Stored entries:
▬▬▬▬▬▬

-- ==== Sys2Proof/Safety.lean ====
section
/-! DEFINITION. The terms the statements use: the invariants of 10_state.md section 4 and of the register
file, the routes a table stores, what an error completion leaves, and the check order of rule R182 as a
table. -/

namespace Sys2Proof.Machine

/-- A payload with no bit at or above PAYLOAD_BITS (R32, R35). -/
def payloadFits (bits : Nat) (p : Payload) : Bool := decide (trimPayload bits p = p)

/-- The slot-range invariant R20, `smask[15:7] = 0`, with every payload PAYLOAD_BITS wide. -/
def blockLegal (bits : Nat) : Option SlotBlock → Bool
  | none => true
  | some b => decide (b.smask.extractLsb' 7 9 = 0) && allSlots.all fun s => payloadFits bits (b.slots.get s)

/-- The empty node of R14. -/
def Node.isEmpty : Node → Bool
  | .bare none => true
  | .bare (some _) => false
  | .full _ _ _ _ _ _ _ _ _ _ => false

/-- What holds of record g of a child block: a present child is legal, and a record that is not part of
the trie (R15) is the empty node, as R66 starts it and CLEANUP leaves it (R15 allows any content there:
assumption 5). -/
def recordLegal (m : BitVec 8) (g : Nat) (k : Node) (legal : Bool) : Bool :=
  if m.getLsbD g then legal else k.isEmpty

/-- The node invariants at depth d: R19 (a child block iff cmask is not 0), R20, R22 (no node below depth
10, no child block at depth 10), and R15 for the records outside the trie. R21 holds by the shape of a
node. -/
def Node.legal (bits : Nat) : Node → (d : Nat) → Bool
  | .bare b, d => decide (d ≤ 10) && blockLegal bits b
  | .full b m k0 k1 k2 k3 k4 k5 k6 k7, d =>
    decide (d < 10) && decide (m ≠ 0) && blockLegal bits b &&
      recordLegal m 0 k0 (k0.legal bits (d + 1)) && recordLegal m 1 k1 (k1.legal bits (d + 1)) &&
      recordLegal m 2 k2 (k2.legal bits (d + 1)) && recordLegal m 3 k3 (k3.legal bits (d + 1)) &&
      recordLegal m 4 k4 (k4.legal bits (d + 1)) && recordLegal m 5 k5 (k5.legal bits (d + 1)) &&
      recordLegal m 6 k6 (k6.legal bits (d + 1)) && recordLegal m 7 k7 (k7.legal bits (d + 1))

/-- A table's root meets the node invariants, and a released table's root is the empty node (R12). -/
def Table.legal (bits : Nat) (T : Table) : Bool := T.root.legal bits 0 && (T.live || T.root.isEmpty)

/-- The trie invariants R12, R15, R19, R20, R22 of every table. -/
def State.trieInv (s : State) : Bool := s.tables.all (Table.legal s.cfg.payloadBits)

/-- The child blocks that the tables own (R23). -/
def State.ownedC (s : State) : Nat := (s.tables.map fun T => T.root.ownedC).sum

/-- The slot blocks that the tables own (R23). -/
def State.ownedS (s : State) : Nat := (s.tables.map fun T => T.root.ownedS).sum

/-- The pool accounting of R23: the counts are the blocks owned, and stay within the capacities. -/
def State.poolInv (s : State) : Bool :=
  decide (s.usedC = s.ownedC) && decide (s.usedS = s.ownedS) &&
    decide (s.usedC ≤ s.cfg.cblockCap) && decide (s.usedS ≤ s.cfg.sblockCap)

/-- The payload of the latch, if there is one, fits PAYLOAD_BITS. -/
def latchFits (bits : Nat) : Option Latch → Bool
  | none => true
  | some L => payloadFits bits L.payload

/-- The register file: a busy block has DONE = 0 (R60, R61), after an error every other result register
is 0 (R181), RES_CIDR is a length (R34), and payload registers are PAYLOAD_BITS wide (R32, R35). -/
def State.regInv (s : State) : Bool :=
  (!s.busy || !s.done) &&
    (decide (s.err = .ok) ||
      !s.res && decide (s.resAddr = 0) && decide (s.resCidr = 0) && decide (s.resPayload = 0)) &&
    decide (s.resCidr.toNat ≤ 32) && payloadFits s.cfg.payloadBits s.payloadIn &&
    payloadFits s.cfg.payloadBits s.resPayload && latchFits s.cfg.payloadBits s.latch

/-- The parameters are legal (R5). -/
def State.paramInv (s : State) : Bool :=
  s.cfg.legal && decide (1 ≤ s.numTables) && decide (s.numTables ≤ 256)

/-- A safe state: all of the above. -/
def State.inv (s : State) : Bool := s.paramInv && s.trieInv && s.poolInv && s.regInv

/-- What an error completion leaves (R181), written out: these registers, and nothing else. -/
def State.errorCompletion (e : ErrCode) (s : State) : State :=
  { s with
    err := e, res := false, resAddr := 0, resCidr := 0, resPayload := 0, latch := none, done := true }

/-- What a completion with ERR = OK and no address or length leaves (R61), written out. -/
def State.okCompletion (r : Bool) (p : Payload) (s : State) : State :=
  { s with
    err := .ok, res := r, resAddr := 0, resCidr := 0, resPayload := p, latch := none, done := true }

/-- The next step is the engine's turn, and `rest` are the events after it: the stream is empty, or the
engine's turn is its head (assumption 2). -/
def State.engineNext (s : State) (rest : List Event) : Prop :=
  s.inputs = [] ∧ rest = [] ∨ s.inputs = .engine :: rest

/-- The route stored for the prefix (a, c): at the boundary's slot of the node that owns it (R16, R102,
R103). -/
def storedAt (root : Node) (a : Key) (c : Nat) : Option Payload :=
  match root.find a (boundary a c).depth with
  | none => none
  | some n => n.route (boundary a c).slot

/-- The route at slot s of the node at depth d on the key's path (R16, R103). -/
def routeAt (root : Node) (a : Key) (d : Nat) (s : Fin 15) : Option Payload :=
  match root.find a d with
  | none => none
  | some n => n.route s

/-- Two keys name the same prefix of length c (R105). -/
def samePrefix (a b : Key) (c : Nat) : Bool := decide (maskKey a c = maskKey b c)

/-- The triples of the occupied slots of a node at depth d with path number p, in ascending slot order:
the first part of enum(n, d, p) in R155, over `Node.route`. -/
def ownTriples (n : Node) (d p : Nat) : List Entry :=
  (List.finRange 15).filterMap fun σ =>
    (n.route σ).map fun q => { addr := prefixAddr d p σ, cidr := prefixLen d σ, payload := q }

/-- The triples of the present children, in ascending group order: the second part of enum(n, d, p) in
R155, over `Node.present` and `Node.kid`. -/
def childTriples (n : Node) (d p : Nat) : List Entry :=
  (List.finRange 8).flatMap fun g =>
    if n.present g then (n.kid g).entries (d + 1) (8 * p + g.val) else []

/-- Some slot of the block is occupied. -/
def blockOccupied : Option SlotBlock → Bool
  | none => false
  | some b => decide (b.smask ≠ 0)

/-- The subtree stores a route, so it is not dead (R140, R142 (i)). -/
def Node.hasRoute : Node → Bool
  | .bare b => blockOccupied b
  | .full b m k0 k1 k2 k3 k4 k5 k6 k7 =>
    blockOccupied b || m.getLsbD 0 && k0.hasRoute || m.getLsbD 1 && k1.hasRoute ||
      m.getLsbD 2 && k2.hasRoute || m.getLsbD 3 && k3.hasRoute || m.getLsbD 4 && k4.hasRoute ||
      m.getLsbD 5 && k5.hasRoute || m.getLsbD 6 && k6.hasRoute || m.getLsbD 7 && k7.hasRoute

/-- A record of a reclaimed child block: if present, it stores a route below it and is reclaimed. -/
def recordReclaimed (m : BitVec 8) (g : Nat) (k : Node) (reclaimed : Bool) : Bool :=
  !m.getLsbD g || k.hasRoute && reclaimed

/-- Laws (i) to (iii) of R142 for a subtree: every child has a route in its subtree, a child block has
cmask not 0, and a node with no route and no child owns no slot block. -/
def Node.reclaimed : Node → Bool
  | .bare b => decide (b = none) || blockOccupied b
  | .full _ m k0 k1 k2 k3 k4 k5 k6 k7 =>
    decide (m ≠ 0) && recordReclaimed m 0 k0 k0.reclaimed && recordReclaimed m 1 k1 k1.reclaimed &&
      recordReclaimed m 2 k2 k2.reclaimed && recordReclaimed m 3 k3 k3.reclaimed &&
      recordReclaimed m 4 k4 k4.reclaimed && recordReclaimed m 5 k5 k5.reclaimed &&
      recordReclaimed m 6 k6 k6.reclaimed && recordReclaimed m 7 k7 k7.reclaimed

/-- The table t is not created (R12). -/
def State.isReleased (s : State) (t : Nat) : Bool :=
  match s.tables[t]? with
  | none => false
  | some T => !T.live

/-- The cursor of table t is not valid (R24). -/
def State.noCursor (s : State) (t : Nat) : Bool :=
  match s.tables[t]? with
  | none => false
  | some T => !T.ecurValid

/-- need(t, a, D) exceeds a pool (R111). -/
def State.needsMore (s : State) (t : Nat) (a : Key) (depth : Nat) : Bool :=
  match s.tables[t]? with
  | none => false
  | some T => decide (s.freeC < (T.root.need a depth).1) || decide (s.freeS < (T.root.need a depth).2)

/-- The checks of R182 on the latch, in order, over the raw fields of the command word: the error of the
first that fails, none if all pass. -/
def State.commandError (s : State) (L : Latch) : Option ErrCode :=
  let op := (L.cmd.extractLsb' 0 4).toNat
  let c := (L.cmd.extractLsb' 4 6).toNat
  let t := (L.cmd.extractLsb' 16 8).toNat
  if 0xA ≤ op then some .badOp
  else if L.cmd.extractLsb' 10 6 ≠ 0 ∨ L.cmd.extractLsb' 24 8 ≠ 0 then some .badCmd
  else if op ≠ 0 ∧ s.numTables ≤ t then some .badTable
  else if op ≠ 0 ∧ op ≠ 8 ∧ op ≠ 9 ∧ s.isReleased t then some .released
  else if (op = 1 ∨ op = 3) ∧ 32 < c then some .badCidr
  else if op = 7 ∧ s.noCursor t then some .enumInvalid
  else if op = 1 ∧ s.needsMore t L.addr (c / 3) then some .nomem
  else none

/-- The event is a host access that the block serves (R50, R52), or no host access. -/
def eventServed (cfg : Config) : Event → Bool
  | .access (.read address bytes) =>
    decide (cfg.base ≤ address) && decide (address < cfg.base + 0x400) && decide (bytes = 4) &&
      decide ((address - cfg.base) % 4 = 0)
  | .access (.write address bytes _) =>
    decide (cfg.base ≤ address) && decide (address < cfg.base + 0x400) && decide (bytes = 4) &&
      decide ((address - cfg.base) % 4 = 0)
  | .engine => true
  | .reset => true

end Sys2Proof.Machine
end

▬▬▬▬▬▬

# Task goal
Starting with the first line above and ending with the line that holds "node below depth", restate each line word for word and add nothing else.

# Reply to the exercise
-- ==== Sys2Proof/Safety.lean ====
section
/-! DEFINITION. The terms the statements use: the invariants of 10_state.md section 4 and of the register
file, the routes a table stores, what an error completion leaves, and the check order of rule R182 as a
table. -/

namespace Sys2Proof.Machine

/-- A payload with no bit at or above PAYLOAD_BITS (R32, R35). -/
def payloadFits (bits : Nat) (p : Payload) : Bool := decide (trimPayload bits p = p)

/-- The slot-range invariant R20, `smask[15:7] = 0`, with every payload PAYLOAD_BITS wide. -/
def blockLegal (bits : Nat) : Option SlotBlock → Bool
  | none => true
  | some b => decide (b.smask.extractLsb' 7 9 = 0) && allSlots.all fun s => payloadFits bits (b.slots.get s)

/-- The empty node of R14. -/
def Node.isEmpty : Node → Bool
  | .bare none => true
  | .bare (some _) => false
  | .full _ _ _ _ _ _ _ _ _ _ => false

/-- What holds of record g of a child block: a present child is legal, and a record that is not part of
the trie (R15) is the empty node, as R66 starts it and CLEANUP leaves it (R15 allows any content there:
assumption 5). -/
def recordLegal (m : BitVec 8) (g : Nat) (k : Node) (legal : Bool) : Bool :=
  if m.getLsbD g then legal else k.isEmpty

/-- The node invariants at depth d: R19 (a child block iff cmask is not 0), R20, R22 (no node below depth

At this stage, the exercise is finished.